> _REQUIRED ACTION_
Answer with a number only: how many lines of the entries below contain the word "written"?

------------------------

/-- A command failed: it is sent again, up to two more times. -/
def retryStep (s : State) (p : CardStep) (crc bankData : Bool) : State :=
  let t := modCard s p.cs (fun c => { c with crcFails := if crc then c.crcFails + 1 else c.crcFails })
  let card := getCard t p.cs
  match card.cmd with
  | some (op, arg) =>
    if card.retries < 2 then sendCard (cardError (modCard t p.cs (fun c => { c with retries := c.retries + 1 })) p.cs) p.cs op arg
    else spentStep t p bankData
  | none => t

/-- The bank write failed: the block is written again, up to two more times (R411). -/
def rewriteStep (s : State) (p : CardStep) : State :=
  if p.rewrites < 2 then enterPos (cardError (modStep s (fun q => { q with rewrites := q.rewrites + 1 })) p.cs) 20
  else refuseStep s eCardIo 0

/-- The card begins to work on the data it was sent. -/
def sendData (s : State) (p : CardStep) (pos : Nat) (blocks : List (List Byte)) : State :=
  modCard (blocks.foldl (fun t b => sendBlock t p.cs b) (modStep s (fun q => { q with pos }))) p.cs (fun c =>
    { c with busy := true, since := s.uptime })

/-- Cut a byte string into `n` blocks of 512. -/
def blocks512 : Nat → List Byte → List (List Byte)
  | 0, _ => []
  | n + 1, bs => padTo 512 bs :: blocks512 n (bs.drop 512)

/-- A command of the step has its good answer, with the block it carries. -/
def goodStep (s : State) (c : Ceremony) (p : CardStep) (data : List Byte) : State :=
  match p.pos with
  | 0 => enterPos (modStep s (fun q => { q with bankA := some data })) 1
  | 1 => enterPos (modStep s (fun q => { q with bankB := some data })) 2
  | 2 => enterPos s 3
  | 3 =>
    if p.write then sendData s p 4 (blocks512 3 (sealInput s c p (getCard s p.cs)))
    else sendData s p 4 (blocks512 4 (unsealInput p))
  | 20 => sendData s p 21 [p.block]
  | 22 =>
    if data = padTo 512 p.block then concludeStep s c true (getCard s p.cs).cardId p.x else rewriteStep s p
  | k =>
    if p.write then
      (if sub data 0 40 = p.header then enterPos (modStep s (fun q => { q with block := data })) 20 else refuseStep s eCardRefused 7)
    else
      let q := { p with result := p.result ++ data }
      let t := modStep s (fun _ => q)
      if k < 11 then enterPos t (k + 1) else finishRead t c q

/-- What a response STATUS other than accepted means for the step (R410). -/
def badStatus (s : State) (p : CardStep) (st : Nat) : State :=
  match st with
  | 1 => retryStep s p true false
  | 6 => refuseStep s eCardRefused 4
  | 8 => refuseStep s eCardRefused 7
  | _ => refuseStep s eCardIo 0

/-- An answer of the card to the step's command: a frame, a frame with its block, or the block alone. -/
def answerStep (s : State) (c : Ceremony) (p : CardStep) (bs : List Byte) : State :=
  let card := getCard s p.cs
  let n := match card.cmd with | some (op, _) => cardDataLen op | none => 0
  if card.data then (if blockOk n bs then goodStep s c p (bs.take n) else retryStep s p true true)
  else if !frameOk bs then retryStep s p true false
  else if frameStatus bs ≠ 0 then badStatus s p (frameStatus bs)
  else if n = 0 then goodStep s c p []
  else if bs.length = 8 then modCard s p.cs (fun x => { x with data := true })
  else if blockOk n (bs.drop 8) then goodStep s c p ((bs.drop 8).take n)
  else retryStep s p true true

/-- After a sweep the step goes on, or the card is ready. -/
def afterTune (s : State) (cs : Nat) : State :=
  let t := modCard s cs (fun c => { c with tuning := none, cmd := none, crcFails := 0 })
  if (getCard t cs).state = 5 then
    match t.cer.bind (fun c => c.step) with
    | some p => enterPos t p.pos
    | none => readyCard cs t
  else readyCard cs t

/-- One answer of a sweep (R413): after 32 taps the tap is set, or the bus falls back. -/
def tuneStep (s : State) (cs : Nat) (l : List Bool) (pass : Bool) : State :=
  if 32 ≤ l.length then afterTune (modCard (setBus cs 1 1 s) cs (fun c => { c with tap := 0 })) cs
  else
    let l' := l ++ [pass]
    let t := modCard s cs (fun c => { c with tuning := some l' })
    if l'.length < 32 then sendCard t cs 0x04 0
    else match tapOf l' with
      | some tap => afterTune (modCard t cs (fun c => { c with tap })) cs
      | none => sendCard t cs 0x03 5

/-- The step that runs on card slot `cs`, while its command is unfinished. -/
def stepOn (s : State) (cs : Nat) : Option (Ceremony × CardStep) :=
  match s.cer with
  | none => none
  | some c =>
    match c.step with
    | none => none
    | some p => if p.cs = cs ∧ c.stepJob.any (fun k => (getJob s k).isSome) then some (c, p) else none

/-- An answer arrives, or none does. -/
def cardAnswer (s : State) (cs : Nat) (bs : Option (List Byte)) : State :=
  match (getCard s cs).tuning with
  | some l => tuneStep s cs l (bs.any tunePass)
  | none =>
    match stepOn s cs with
    | some (c, p) => (match bs with | some b => answerStep s c p b | none => retryStep s p false false)
    | none => idleCards s

/-- A response of the card arrives (R406); `wp` is the level of CSn_WP. -/
def execCardResponse (cs : Nat) (bytes : List Byte) (wp : Bool) (s : State) : Res :=
  known (decide (cs < 4))
    (let c := getCard s cs
     doIf s (cardsServed s && c.cmd.isSome && !c.busy && decide (3 ≤ c.state)) (cardAnswer (modCard s cs (fun x => { x with wp })) cs (some bytes)))

/-- The clock period of a card's bus in tenths of a nanosecond. -/
def cardPeriod (c : CardSlot) : Nat := match c.rate with | 0 => 25000 | 1 => 400 | _ => 100

/-- No response has come 64 clocks after the 64 of the command (R411). -/
def execCardResponseTimeout (cs : Nat) (s : State) : Res :=
  known (decide (cs < 4))
    (let c := getCard s cs
     doIf s (cardsServed s && c.cmd.isSome && !c.busy && decide (3 ≤ c.state) && decide (128 * cardPeriod c ≤ 10 * (s.uptime - c.since)))
       (cardAnswer s cs none))

/-- A STATUS poll of a busy card; `status` is the DATA of its answer (R408, R409). -/
def pollStep (s : State) (cs status : Nat) : State :=
  match stepOn s cs with
  | none => idleCards s
  | some (_, p) =>
    if status.testBit 0 then s
    else if p.pos = 4 then
      (if status.testBit 3 ∧ status / 256 % 256 = 0 then enterPos s 5 else refuseStep s eCardRefused 7)
    else if status.testBit 1 ∧ status.testBit 2 = false then enterPos s 22
    else rewriteStep s p

/-- Every 20 µs while the card is busy. -/
def execCardStatusPoll (cs status : Nat) (wp : Bool) (s : State) : Res :=
  known (decide (cs < 4))
    (let c := getCard s cs
     let t := emit (modCard s cs (fun x => { x with wp })) (.card cs 0x02 (cardFrame 0x02 0))
     doIf s (cardsServed s && c.busy && decide (c.since + 20000 ≤ s.uptime)) (pollStep t cs status))

/-- BUSY has lasted longer than 10 ms (R411). -/
def execCardBusyTimeout (cs : Nat) (s : State) : Res :=
  known (decide (cs < 4))
    (let c := getCard s cs
     doIf s (cardsServed s && c.busy && decide (c.since + 10000000 < s.uptime))
       (match stepOn s cs with | some _ => refuseStep s eCardIo 0 | none => idleCards s))

/-! ### Removal (R404, R421) -/

/-- The phase in which a step's card is removed. -/
def removalPhase (s : State) (p : CardStep) : Nat :=
  let c := getCard s p.cs
  match p.pos with
  | 20 => 1
  | 21 => if 10 * (s.uptime - c.since) < 1042 * cardPeriod c then 4 else 5
  | 22 => 6
  | 30 => 6
  | k => if k ≤ 1 then (if c.data then 2 else 1) else 3

/-- The step of a removed card completes with E_CARD_ABSENT. One whose commit is under way is taken back; a READ step needs its card
no more by then, and one past its release point stands. -/
def dropStep (s : State) (cs : Nat) : State :=
  match stepOn s cs with
  | none => s
  | some (c, p) =>
    let late := c.stepJob.any (fun k => (getJob s k).any (fun j => j.isReleased))
    if 31 ≤ p.pos ∨ (p.pos = 30 ∧ (!p.write ∨ late)) then s
    else
      let t := match c.stepJob with | some k => if p.pos = 30 then retractWrite s 1 k else s | none => s
      -- What the record would have named is forgotten again.
      let u := if p.pos = 30 then modCer t (fun d => { d with written := d.written.dropLast }) else t
      refuseStep (logCer u 1 (getCard s cs).cardId (removalPhase s p)) eCardAbsent (removalPhase s p)

/-- CSn_DET# rises: clock, bus and supply go, and S00 is signalled. -/
def execCardDetectRise (cs : Nat) (s : State) : Res :=
  known (decide (cs < 4))
    (let c := getCard s cs
     doIf s (alive s && (c.det || c.state != 0))
       (let t := modCard (dropStep s cs) cs (fun _ => CardSlot.empty)
        if cardsServed s then vecCard t else t))

/-! ### CEREMONY_BEGIN (R423, R426, R436) -/

/-- The life-cycle states R47 allows for a kind. -/
def kindLcOk (k : Nat) (l : Lc) : Bool :=
  match k with | 1 => l == .sealed | 5 => l == .sealed || l == .owned | 7 => l == .sealed || l == .owned | _ => l == .owned

/-- The modes R47 allows; `drained` is the flag as it stood just before admission (R51). -/
def kindModeOk (k : Nat) (m : Mode) (drained : Bool) : Bool :=
  match k with
  | 5 => m == .umbra
  | 6 => m == .drain && drained
  | 7 => (m == .drain && drained) || m == .umbra
  | _ => m == .service

/-- SEQ of the event-log entry of the most recent entry to UMBRA: the latest mode transition into it, or the latest lock set again there
(R445). -/
def lockSeq (s : State) : Option Nat :=
  (s.alm.log.reverse.find? (fun e => !e.torn &&
    ((e.source == 0xA0 && e.code == 1 && byteAt e.data 1 == 6) || (e.source == 0xB0 && e.code == 0x0120)))).map (fun e => e.seq)

/-- The status of an unlock token (R426, R446). -/
def tokenStatus (s : State) (kind : Nat) (b : List Byte) : Nat :=
  let owner := if s.chip.lc = .owned then fuseOwner s else fuseFwHash s
  let pub := sub b 64 2592
  let until_ := fieldLe b 24 8
  -- RSV bytes of a token that host software presents (R9, R426).
  if (sub b 6 2 ++ sub b 32 32).any (· != 0) then eParam
  else if !(sub b 0 4 == [0x46, 0x59, 0x55, 0x4C] && byteAt b 4 == 1 && byteAt b 5 == kind && fieldLe b 8 8 == fuseSerial s &&
      some (fieldLe b 16 8) == lockSeq s && sha384 pub == owner && mldsaOk pub (sub b 0 2656) (ascii "FY4128-UNLOCK") (sub b 2656 4627)) then
    eToken
  else if until_ = 0xFFFFFFFFFFFFFFFF then stOk
  else if !s.tb.set then eTime
  else if until_ < s.tb.time then eToken else stOk

/-- The share limits of R317 for a kind. -/
def limitsOk (s : State) (kind m n x : Nat) : Bool :=
  match custOf s with
  | none => kind == 1 || s.chip.lc == .sealed
  | some c =>
    match kind with
    | 2 => decide (enrolledCards c + n ≤ 9) && decide (n ≤ freeXs c)
    | 3 => decide (c.m + 1 ≤ enrolledCards c) && (mapGet none c.cards x).any (fun k => k.enrolled)
    | 4 => decide (2 ≤ m) && decide (m ≤ n)
    | _ => true

/-- The sensor survey of TAKE_OWNERSHIP: outcome 2k is loop k's static test, 2k + 1 its PRBS test, 32 + k case switch k
(R436). -/
def survey (tests : List Bool) : Nat :=
  let ok := fun i => tests.getD i true
  maskOf (fun k => ok (2 * k)) 16 + maskOf (fun k => ok (2 * k) && ok (2 * k + 1)) 16 * 2 ^ 16 +
    maskOf (fun k => ok (32 + k)) 2 * 2 ^ 32

/-- Begin a ceremony: the device enters CEREMONY, and RESULT gives the number of steps. -/
def startCeremony (s : State) (j : Job) (io : JobIo) (input : List Byte) : State :=
  let kind := j.desc.pb 40
  let m := match custOf s with | some c => if s.chip.lc = .owned then c.m else 0 | none => 0
  let epoch := match custOf s with | some c => c.epoch | none => 0
  let n := j.desc.pb 42
  let steps := match kind with
    | 1 => n
    | 2 => m + n
    | 4 => m + n
    | _ => if m = 0 then 1 else m
  let t := j.desc.pn 44 4
  let c : Ceremony := {
    kind, m := if kind = 1 then 0 else m, n, x := j.desc.pb 43, timeout := if t = 0 then 600 else t, fromMode := s.chip.mode,
    stepsDone := 0, stepsTotal := steps, waitFrom := s.uptime, shares := [], written := [],
    newM := if kind = 1 ∨ kind = 4 then j.desc.pb 41 else m,
    newEpoch := if kind = 1 then 1 else if kind = 4 then epoch + 1 else epoch,
    ownerHash := if kind = 1 then sha384 input else [], stepJob := none, step := none, firstJob := s.nextJob }
  answer (setMode { s with cer := some c } .ceremony 7 0x0901 0) j io (JobRes.done [] steps)

/-- The root of TAKE_OWNERSHIP: 32 bytes drawn with prediction resistance (R304, R312). The command waits for an unused block. -/
def withFreshRoot (s : State) (j : Job) (io : JobIo) (f : State → State) : State :=
  match servingDrbg s 0 with
  | none => if allFailed s then refuse s j io eRng else s
  | some r =>
    let q := (rngOf s r).seedSrc
    if hasBlock s q then
      let t := callDrbg (reseeded (useBlock s q) r) r 1
      f (installRoot (drew' t 32) (drawBytes t 32) (now t))
    else s

/-- Another command of the group is running. -/
def otherCeremonyJob (s : State) (j : Job) : Bool := s.jobs.any (fun k => decide (k.id < j.id) && k.desc.opcode / 256 == 9)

------------------------

> _ANSWER BOX_
3